Back at the boat, the boys were ready to cast off. We sailed 6 miles off shore and while we were out there wanted to make sure we dumped our waste overboard. For dumping waste in California there are multiple options. You can visit a pump out station within the harbor where you can pump it out yourself,  you can schedule Rusty Bucket a company who will pump you out right in your slip, or, you can go sailing three miles off shore and dump directly overboard. We like the last option the best. As we were pumping, we wanted to make sure the manual overboard waste pump was actually working, so we were straining to see if we could see anything exiting the boat. After some time we finally realized the discharge hole was below the waterline.

Looking for something?   Islands? What Islands?

As the afternoon went on, the ocean causally turned to glass. We enjoyed our freshly made ceviche (by Helen) with some tortilla chips. Then we worked on sail trim and watched our speed increase as the wind picked up enough to get us back into harbor right before dusk.

Ceviche Yum!   We're Sailing!   Folding Up The Sail

On Sunday we had to perform our engine trick once again to get us out of the harbor.
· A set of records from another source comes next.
/-- A rejoin in progress (R378 to R389). -/
structure Rejoin where
  active : Bool := false
  joiner : Bool := false                 -- this controller is the joiner
  was : Nat := 0                         -- STATE that the joiner showed before
  pass : Nat := 0
  passPages : Nat := 0                   -- pages copied in this pass
  throttle : Nat := 1                    -- write-class fetch runs at 1/throttle
  cut : Option (BitVec 64) := none
  live : Option (BitVec 64) := none
  ready : Bool := false                  -- Twin Peer Ready has been posted
  cutNext : Bool := false                -- the cut is taken at the next stage close (R382)
  dirty : List Nat := []                 -- 4 KiB pages written since the pass began
deriving DecidableEq, Repr

/-- Arbitration, fencing and pairing beyond their registers (chapter 11). -/
structure Arb where
  mseqTx : BitVec 32 := 0
  mseqRx : Option (BitVec 32) := none
  good : Nat := 0                        -- valid messages in a row while ARB_LOST
  peer : Nat := 0                        -- PEER of the last ARB_HELLO
  fenceLow : Bool := false               -- FENCE_N is low
  outcast : Bool := false                -- was fenced and has not rejoined
  hb : Bool := false                     -- level of HB
  linkDownAt : Option Nat := none        -- elapsed µs when the twin link went down
  query : Option (BitVec 64) := none     -- QUERY whose verdict is awaited: its stage
  pairId : BitVec 64 := 0
  hello : Option PairHello := none       -- the peer's last PAIR_HELLO
  rj : Rejoin := {}
  single : List Nat := []                -- queue pairs served by the survivor alone (R388)
  swap : Option (BitVec 64) := none      -- the stage at whose close the roles change (R390)
  promote : Option Nat := none           -- a trail on its way to survivor (R368): the CAUSE of the verdict
  waitRejoin : Bool := false             -- refused at step 5: only a rejoin takes it in (R377, R456)
  rearm : List (Nat × Nat × BitVec 32) := []     -- the re-arm list of the last ARM: FUNC, SQID, B (R386)
deriving DecidableEq, Repr


/-- The straps (R624). -/
structure Straps where
  twinId : Bool := false
  linkMode : Bool := false               -- false x16, true 2 x8
  recovN : Bool := true
  testEn : Bool := false
deriving DecidableEq, Repr

/-- What a joiner takes from the survivor at the cut beside the pages of R380 (R382, R29): the twin-visible registers, and the
twin-visible state that this model keeps in records of its own. -/
structure CutImage where
  regs : Tbl (BitVec 64) := []
  level : Nat := 0                       -- running twin behaviour level (R455)
  hif : Hif := {}
  map : MapS := {}
  cmpWait : List CmpWait := []
  conv : Conv := {}
  health : Health := {}
  progress : Option Progress := none
  fab : Fab := {}
  packs : Tbl Pack := []
  samples : Tbl Int := []                -- the captured temperature samples (R584)
deriving DecidableEq, Repr

end Sys2Proof.Machine
end

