-- ==== Sys2Proof/Syntax.lean ====
section
/-! DEFINITION. The commands of the block: one constructor of `Instr` per row of the table of operations and
events, with the operands the row's rule names. -/

namespace Sys2Proof
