/-- What the set does once CNT is 0 (R516, R522, R525, R528): the CRC stored or checked, the zero-length read, the end.
`moved` 0: nothing was moved (CNT was 0 at its start, R514). `read`: the four bytes to check, where a register holds them. A CRC at an address that no block decodes ends the set with code 1, late
where it is to be stored (R18, R526, R528). -/
def State.ptrFinish (s : State) (n : Nat) (input : Bytes) (moved : Nat) (late : Option Nat) (read : Option Bytes := none) : State :=
  let c1 := s.get F.PTR_CFG.CLASS n == 1
  let mode := s.get F.PTR_CFG.CRCMODE n
  let check := c1 && mode == 1 && decide (0 < moved)
  let append := c1 && mode == 0 && decide (0 < moved)
  if check && !s.on F.PTR_CFG.SSPACE n && s.crcLost n (s.srcAddr n) then s.ptrError n 1
  else if check && read.getD (s.checkBytes n input moved) != leBytes 4 (s.finalCrc n).toNat then
    (if s.on F.PTR_CFG.SSPACE n then s else s.crcErrs (s.srcAddr n)).ptrError n 5
  else if append && !s.on F.PTR_CFG.DSPACE n && s.crcLost n (s.dstAddr n) then s.ptrLate n 1
  else
    let s := if append then s.appendCrc n else if check && !s.on F.PTR_CFG.SSPACE n then s.crcErrs (s.srcAddr n) else s
    let zlr := s.on F.PTR_CFG.ZLR n && s.on F.PTR_CFG.DSPACE n && decide (0 < moved)
    let s := if zlr then s.send (.zeroRead (s.get F.PTR_CFG.FUNC n) (s.dstAddr n 0 - 1)) else s
    match late with
    | some code =>
      let s := if s.on F.PTR_CFG.DSPACE n || !s.storesBytes n then s
        else s.undefAt (fun j => s.dstAddr n 0 - 1 - j) 0 (min 256 moved)
      let s := s.ptrLate n code
      if zlr then s.raise 186 else s
    | none => s.ptrPulse n (s.get F.PTR_CFG.EVT n) []

/-! ### Starting and taking sets (R514, R517) -/

/-- A set starts on channel `n` (R514, R517): POS counts anew; a malformed set ends with code 6 and moves nothing; a set
with CNT 0 ends at once; any other runs. -/
def State.startSet (s : State) (n : Nat) : State :=
  let s := ((s.put F.PTR_POS.POS n 0).put F.PTR_STAT.IDLE n 0).pmc 0x0C 0x10
  if s.malformed n then s.ptrError n 6
  else
    let s := if s.get F.PTR_CFG.CLASS n = 1 ∧ !s.on F.PTR_CFG.CRCCONT n then s.setReg .PTR_CRC n 0xFFFFFFFF else s
    if s.get F.PTR_CNT.COUNT n = 0 then s.ptrFinish n [] 0 none else s

/-- May the channel take up a set: idle, EN 1, ERR 0, PAUSE 0 (R514, R517)? -/
def State.ptrReady (s : State) (n : Nat) : Bool :=
  s.on F.PTR_STAT.IDLE n && s.on F.PTR_CTL.EN n && !s.on F.PTR_STAT.ERR n && !s.on F.PTR_CTL.PAUSE n

/-- PORTER_START: the active set runs, or the write is ignored (R514). -/
def execPorterStart (n : Fin 64) (s : State) : Res := s.awake <|
  .next (if s.domHeld 109 then s.gateKeep (.porter n) else if s.ptrReady n then s.startSet n else s)

/-- R517: may channel `n` take its shadow set? -/
def State.canTake (s : State) (n : Nat) : Bool :=
  s.ptrReady n && s.on F.PTR_CTL.COMMIT n &&
    (decide (s.get F.PTR_CTL.TEVT n < 16) || decide (0 < s.get F.PTR_CTL.TCRED n))

/-- R517, R519: the take: the shadow set becomes the active set, COMMIT clears, POS is 0, TAKES goes up, a trigger credit
is spent where a line is named, and the set starts. The shadow registers keep their values. -/
def State.takeSet (s : State) (n : Nat) : State :=
  let s := (s.setReg .PTR_SRC n (s.reg .PTR_SSRC n)).setReg .PTR_DST n (s.reg .PTR_SDST n)
  let s := (s.setReg .PTR_CNT n (s.reg .PTR_SCNT n)).setReg .PTR_CFG n (s.reg .PTR_SCFG n)
  let s := s.setReg .PTR_XLV n (s.reg .PTR_SXLV n)
  let s := (s.put F.PTR_CTL.COMMIT n 0).put F.PTR_STAT.TAKES n (s.get F.PTR_STAT.TAKES n + 1)
  let s := if s.get F.PTR_CTL.TEVT n < 16 then s else s.put F.PTR_CTL.TCRED n (s.get F.PTR_CTL.TCRED n - 1)
  s.startSet n

/-- SHADOW_TAKE: the channel takes its committed shadow set when it can (R517). -/
def execShadowTake (n : Fin 64) (s : State) : Res := s.awake <| .next (if s.domHeld 109 then s.gateShut else if s.canTake n then s.takeSet n else s)
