-- ==== Sys2Proof/Machine/Map.lean ====
section
/-! DEFINITION. The bale map: the formats of entries and patches, commits in fetch-stamp order, zero bales and page
drops, the cache and its misses, the journal and the checkpoint, and capacity (chapter 4). -/

namespace Sys2Proof.Machine

/-! ### Formats (R105, R108, R109, R122, R123) -/

/-- Blocks per bale (R105). -/
def blocksPerBale (lbaf : Nat) : Nat := if lbaf = 0 then 16 else 4

/-- Bytes of a logical block. -/
def blockBytes (lbaf : Nat) : Nat := if lbaf = 0 then 4096 else 16384

/-- R105: the key of a bale's entry: map page and index. -/
def baleKey (nsid bale : Nat) : Nat := (nsid - 1) * 2 ^ 37 + bale

/-- R105: the map page number of a bale. -/
def mpnOf (nsid bale : Nat) : Nat := (nsid - 1) * 2 ^ 28 + bale / 512

/-- The key of a block. -/
def blockKey (nsid bale blk : Nat) : Nat := 16 * baleKey nsid bale + blk

/-- Fields of a map entry (R108). -/
def ent (hi lo : Nat) (e : BitVec 64) : Nat := bitsOf hi lo e.toNat

/-- A map entry from its fields (R108). -/
def mkEntry (gen phint sealed poison raw zr len gaddr : Nat) : BitVec 64 :=
  BitVec.ofNat 64 (gen % 256 * 2 ^ 56 + phint % 8 * 2 ^ 53 + sealed % 2 * 2 ^ 52 + poison % 2 * 2 ^ 51 +
    raw % 2 * 2 ^ 50 + zr % 2 * 2 ^ 49 + len % 128 * 2 ^ 42 + gaddr % 2 ^ 42)

/-- An entry with another PHINT. -/
def withPhint (e : BitVec 64) (p : Nat) : BitVec 64 := BitVec.ofNat 64 (insBits 55 53 e.toNat p)

/-- An entry with another GEN. -/
def withGen (e : BitVec 64) (g : Nat) : BitVec 64 := BitVec.ofNat 64 (insBits 63 56 e.toNat g)

/-- R109: has the entry one of the forms of the table, in a namespace that is sealed or not? -/
def entryOk (sealed : Bool) (e : BitVec 64) : Bool :=
  let zr := ent 49 49 e
  let raw := ent 50 50 e
  let len := ent 48 42 e
  let gaddr := ent 41 0 e
  let poison := ent 51 51 e
  let sl := ent 52 52 e
  e == 0 ||
  decide (zr = 1 ∧ raw = 0 ∧ len = 0 ∧ gaddr = 0 ∧ poison = 0 ∧ sl = 0) ||
  (decide (zr = 0 ∧ ((raw = 0 ∧ 2 ≤ len ∧ len ≤ 64) ∨ (raw = 1 ∧ len = 65))) && sl == sealed.toNat)

/-- A patch VALUE from its fields (R122). -/
def mkPatch (gen sealed poison raw zr len gaddr : Nat) : BitVec 64 :=
  BitVec.ofNat 64 (gen % 256 * 2 ^ 56 + sealed % 2 * 2 ^ 50 + poison % 2 * 2 ^ 49 + raw % 2 * 2 ^ 48 +
    zr % 2 * 2 ^ 47 + len % 32 * 2 ^ 42 + gaddr % 2 ^ 42)

/-- LEN of a patch VALUE in grains. -/
def patchLen (v : BitVec 64) : Nat := bitsOf 46 42 v.toNat

/-- R123: the largest patch of a namespace, in grains. -/
def maxPatch (lbaf : Nat) (sealed : Bool) : Nat := (if lbaf = 0 then 4 else 16) + sealed.toNat

/-- R122, R123: has a patch VALUE one of the three forms, in a namespace of this LBA format, sealed or not? -/
def patchOk (lbaf : Nat) (sealed : Bool) (v : BitVec 64) : Bool :=
  let zr := bitsOf 47 47 v.toNat
  let raw := bitsOf 48 48 v.toNat
  let poison := bitsOf 49 49 v.toNat
  let sl := bitsOf 50 50 v.toNat
  let len := patchLen v
  let bare := decide (raw = 0 ∧ len = 0 ∧ bitsOf 41 0 v.toNat = 0 ∧ sl = 0)
  decide (bitsOf 55 51 v.toNat = 0) && ((zr == 1 && poison == 0 && bare) || (zr == 0 && poison == 1 && bare) ||
    (zr == 0 && sl == sealed.toNat && decide (sl < len ∧ len ≤ maxPatch lbaf sealed) &&
      (raw == 0 || len == maxPatch lbaf sealed)))
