/-- R209: the offset of threshold `t` of a model cell. -/
def cellOffset (nthr : Nat) (cell : Int × Int × Int) (t : Nat) : Int :=
  let m : Int := (nthr + 1) / 2
  let t : Int := t
  let n : Int := nthr
  if t ≤ m then rdiv (cell.1 * (m - 1) + (cell.2.1 - cell.1) * (t - 1)) (m - 1)
  else rdiv (cell.2.1 * (n - m) + (cell.2.2 - cell.2.1) * (t - m)) (n - m)

/-- R259: the model cell for a read of member `m` of a block. -/
def State.modelCell (s : State) (c : Cb) (m : Nat) (n d : Nat) (i : PackId) : Int × Int × Int :=
  let a := bandOf (s.ageMin c) (i.ageBounds.map Int.ofNat)
  let w := c.wtb.getD m 0
  let r := bandOf (s.dieTemp n d) i.rtBounds
  let p := c.peb.getD m 0
  tgetD (((a * 4 + w) * 4 + r) * 6 + p) (0, 0, 0) i.rmodel

/-- R262: ladder step `st` (1–7) adds to the offset of threshold `t`; stage 0 and the soft read add nothing. -/
def ladderAdd (i : PackId) (st t : Nat) : Int :=
  if 1 ≤ st ∧ st ≤ 7 then
    let l := i.ladder.getD (st - 1) (0, 0)
    l.1 + rdiv ((l.2 - l.1) * (t - 1 : Int)) ((i.nthr : Int) - 1)
  else 0

/-- R260: PARAM of a READ: thresholds 1–7, and byte 7 for thresholds 8–15. -/
def thresholds (i : PackId) (cell : Int × Int × Int) (st : Nat) : BitVec 64 :=
  let off := fun t => clampOff (clampOff (cellOffset i.nthr cell t) + ladderAdd i st t)
  let b7 := if i.bpc = 4 then rdiv ((List.range 8).foldl (fun a k => a + off (8 + k)) 0) 8 else 0
  let byte := fun (x : Int) => (x % 256).toNat
  BitVec.ofNat 64 ((List.range 7).foldl (fun a k => a + byte (off (k + 1)) * 2 ^ (8 * k)) (byte b7 * 2 ^ 56))

/-- A read of codewords of a page of member `m` (R260, R262); stage 8 is READ_SOFT. -/
def State.readCmd (s : State) (c : Cb) (m page mask stage : Nat) : Option (Nat × PackCmd) :=
  match c.members[m]? with
  | none => none
  | some x =>
    let param := match (s.pk x.port).id with
      | some i => thresholds i (s.modelCell c m x.port x.die i) stage
      | none => 0
    some (x.port, { cseq := 0, opc := if stage = 8 then 2 else 1, die := x.die, block := x.block, page := page
                    cwmask := mask, param := param })

/-- Sends a read of member `m`. -/
def State.sendRead (s : State) (use : PkUse) (c : Cb) (m page mask : Nat) : State :=
  match s.readCmd c m page mask 0 with
  | some (n, cmd) => s.packSend n use cmd
  | none => s

/-- The members that can help to reconstruct page `p` of member `m`, as R263 and R638 prefer them: data members, then P, then Q. -/
def Cb.helpers (c : Cb) (p m : Nat) : List Nat :=
  let l := (List.range c.w).filter fun k => k != m && match c.members[k]? with
    | some x => !x.lost
    | none => false
  let par := fun (k : Nat) => k == pPos c.w p || k == qPos c.w p
  (l.filter fun k => !par k) ++ (l.filter fun k => k == pPos c.w p) ++ l.filter fun k => k == qPos c.w p

/-- R263: the W − 2 survivors that are read first to reconstruct page `p` of member `m`. -/
def Cb.survivors (c : Cb) (p m : Nat) : List Nat := (c.helpers p m).take (c.w - 2)

/-- R217: a block as reads see it: a member on a pack under HOLD counts as lost, so that reads are served by reconstruction. -/
def State.seen (s : State) (cbid : Nat) : Cb :=
  let c := s.cb cbid
  { c with members := c.members.map fun x => if s.on F.PKP_CTL.HOLD x.port then { x with lost := true } else x }

/-- R243, R217: a page of a member that is lost, or whose pack is under HOLD, is read from the survivors of its convoy instead; page 0 belongs
to none. -/
def State.readPage (s : State) (use : PkUse) (cbid page m mask : Nat) : State :=
  let c := s.seen cbid
  match c.members[m]? with
  | none => s
  | some x =>
    if !x.lost then s.sendRead use c m page mask
    else if page = 0 then s
    else (c.survivors page m).foldl (fun s k => s.sendRead use c k page mask) s

/-! ### Forming a convoy block (R219 to R224, R232, R255, R298) -/

/-- The convoy blocks that are not free. -/
def State.blocksUsed (s : State) : List (Nat × Cb) := s.conv.cbt.filter fun e => e.2.state != 0

/-- The erase blocks of a die that a convoy block uses or that are not erased. -/
def State.busyBlocks (s : State) (n d : Nat) : List Nat :=
  (s.blocksUsed.flatMap fun e => e.2.members.filterMap fun x => if x.port = n ∧ x.die = d then some x.block else none) ++
    ((s.conv.erasing ++ s.conv.spoilt).filterMap fun x => if x.1 = n ∧ x.2.1 = d then some x.2.2 else none) ++
    (match s.conv.rebuild with
     | some r => if r.new.port = n ∧ r.new.die = d then [r.new.block] else []
     | none => [])

/-- R221: the free erase blocks of a die. -/
def State.freeBlocks (s : State) (n d : Nat) : List Nat :=
  match (s.pk n).id with
  | none => []
  | some i =>
    let busy := s.busyBlocks n d
    let out := s.retiredIn n d
    let lo := i.blocks - i.lzBlk - i.spareBlk
    (List.range lo ++ (s.roles n d i).data i).filter fun b => !busy.contains b && !out.contains b

/-- The block with the lowest P/E count, the lowest number on a tie. -/
def State.leastWorn (s : State) (n d : Nat) : List Nat → Option Nat
  | [] => none
  | b :: t =>
    match s.leastWorn n d t with
    | none => some b
    | some c => if s.peCount n d c < s.peCount n d b ∨ (s.peCount n d c = s.peCount n d b ∧ c < b) then some c else some b

/-- The dies of pack `n` in service, those after its die pointer first (R221). -/
def State.dieOrder (s : State) (n : Nat) : List Nat :=
  let l := s.diesIn n
  let ptr := tgetD n 0 s.conv.diePtr
  (l.filter fun d => decide (ptr ≤ d)) ++ l.filter fun d => decide (d < ptr)

/-- The next die and block that a member on pack `n` would take. -/
def State.nextBlock (s : State) (n : Nat) : Option (Nat × Nat) :=
  (s.dieOrder n).findSome? fun d => (s.leastWorn n d (s.freeBlocks n d)).map fun b => (d, b)

/-- Free erase blocks of a pack. -/
def State.freeCount (s : State) (n : Nat) : Nat := (s.diesIn n).foldl (fun a d => a + (s.freeBlocks n d).length) 0

/-- Members of open convoy blocks on a pack. -/
def State.openMembers (s : State) (n : Nat) : Nat :=
  s.conv.cbt.foldl (fun a e => if e.2.state = 1 then a + (e.2.members.filter fun x => x.port == n).length else a) 0

/-- May pack `n` take a member: in service, its TEMP captured (R204), not being removed. -/
def State.takesMember (s : State) (n : Nat) : Bool := (s.pk n).tempOk && !(s.pk n).removing && (s.nextBlock n).isSome

/-- R221: the preference of packs: fewest members of open blocks, more free erase blocks, lower port. -/
def State.packBefore (s : State) (a b : Nat) : Bool :=
  let x := (s.openMembers a, s.freeCount a)
  let y := (s.openMembers b, s.freeCount b)
  decide (x.1 < y.1 ∨ (x.1 = y.1 ∧ (y.2 < x.2 ∨ (x.2 = y.2 ∧ a ≤ b))))

/-- The packs that can take a member, best first. -/
def State.packOrder (s : State) (l : List Nat) : List Nat := sortBy s.packBefore (l.filter s.takesMember)

/-- R221: pack `n` gives its next erase block, and its die pointer advances. -/
def State.takeBlock (s : State) (n : Nat) : State × Member :=
  match s.nextBlock n with
  | none => (s, { port := n, die := 0, block := 0 })
  | some (d, b) =>
    ({ s with conv := { s.conv with diePtr := tput n (d + 1) s.conv.diePtr } }, { port := n, die := d, block := b })

/-- Several packs give a block each. -/
def State.takeBlocks (s : State) : List Nat → State × List Member
  | [] => (s, [])
  | n :: t =>
    let r := s.takeBlock n
    let q := State.takeBlocks r.1 t
    (q.1, r.2 :: q.2)

/-- The most open convoy blocks of a stream (R232). -/
def streamMax (stream : Nat) : Nat :=
  match stream with
  | 0 => 128
  | 1 => 32
  | 2 => 64
  | 3 => 8
  | _ => 24

/-- The lowest number below `n` that satisfies `p`. -/
def lowest (p : Nat → Bool) : Nat → Nat → Option Nat
  | 0, _ => none
  | n + 1, k => if p k then some k else lowest p n (k + 1)

/-- The lowest free convoy block identifier. -/
def State.freeCbid (s : State) : Option Nat :=
  lowest (fun k => (s.cb k).state == 0) (min (2 ^ 22) (s.conv.cbt.length + 1)) 0

/-- The lowest accumulator without a convoy. -/
def State.freeAcc (s : State) : Option Nat := lowest (fun k => (tget k s.conv.acc).isNone) 256 0

/-- R257: the P/E band of an erase block; in SLC mode its count is first multiplied by PE_RATED ÷ PE_RATED_SLC. -/
def State.peBand (s : State) (slc : Bool) (n d b : Nat) (i : PackId) : Nat :=
  let c := s.peCount n d b
  bandOf (if slc ∧ i.peRatedSlc ≠ 0 then c * i.peRated / i.peRatedSlc else c : Nat) (i.peBounds.map Int.ofNat)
There was always the risk that the engine would not start again to get us back into the harbor, but we had a back up plan. Sail to the fuel dock right inside the entrance. Fortunately this was not an issue. On our way out of the harbor a pair of sea lions greeted our friends.

Sea Lions Say Hello

The sea had picked up a bit from Saturday with 2-3 ft. wind waves at 12 seconds. Winds were SW at 5 knots. There was an additional West swell with waves at 4 ft. At some point the wind picked up and we were heeling (leaning over) pretty good. We put a reef (shorted the sail) in the main sail and sported our life jackets. Before the fog fully set in, we decided we should return to the harbor. After a fresh water boat rinse, we finished up the day with a stop at the Ventura Pier and celebrated our friends visit with Indian food at a local restaurant.

LIfe Jacket 1 LIfe Jacket 4 Life Jacket 3 Life Jacket 2

(Photos provided by Dave Taylor)


  • Denise and Grant,

    I would recommend pulling the starter motor and lubricating the bendix throw out shaft. It probably is not returning fully after each ignition attempt. Another maintenance procedure should be to clean the brush contacts with some light emery in case there is a dead spot in the armature track. If this is too much trouble, just replace the starter motor with a new or rebuilt unit.


  • Sticky solenoid. probably don’t need to replace entire starter, but then the difficulty is in the labor and time lost.